What needs to be done: Only lines containing "theorem" belong in the answer, each copied from the entries below.

The input:
theorem execWorkerSafeStopReport_leads (t unit : Nat) (holds : Bool) (s : State) :
    Leads [.now, .reg, .answers, .bb, .md] s (execWorkerSafeStopReport t unit holds s) :=
  Leads.begin t <| .either .same <| .either (.after (State.setCause_follows ..) <| .writeMd .same) <|
    .either (.after (State.clearCause_follows ..) <| .writeMd .same) <| .writeMd .same

theorem execSvcEnChange_leads (t : Nat) (grounded : Bool) (s : State) :
    Leads [.now, .answers, .pwr] s (execSvcEnChange t grounded s) :=
  Leads.begin t <| .writePwr .same

theorem execPcReschedule_leads (t : Nat) (temp : Int) (s : State) :
    Leads [.now, .reg, .answers] s (execPcReschedule t temp s) := by
  unfold execPcReschedule
  refine Leads.begin t ?_
  split
  · exact .either (.after (State.wr_follows ..) .same) <|
      .after (State.wr_follows ..) <| .after (State.wr_follows ..) .same
  · exact .after (State.wr_follows ..) .same

theorem execVbatLoss_leads (t vbat : Nat) (s : State) :
    Leads [.now, .mem, .answers, .tb, .gn] s (execVbatLoss t vbat s) :=
  Leads.begin t <| .either (.after (State.loseRetention_follows ..) <| .loseRtc .same) .same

Solution to this task:
theorem execWorkerSafeStopReport_leads (t unit : Nat) (holds : Bool) (s : State) :
theorem execSvcEnChange_leads (t : Nat) (grounded : Bool) (s : State) :
theorem execPcReschedule_leads (t : Nat) (temp : Int) (s : State) :
theorem execVbatLoss_leads (t vbat : Nat) (s : State) :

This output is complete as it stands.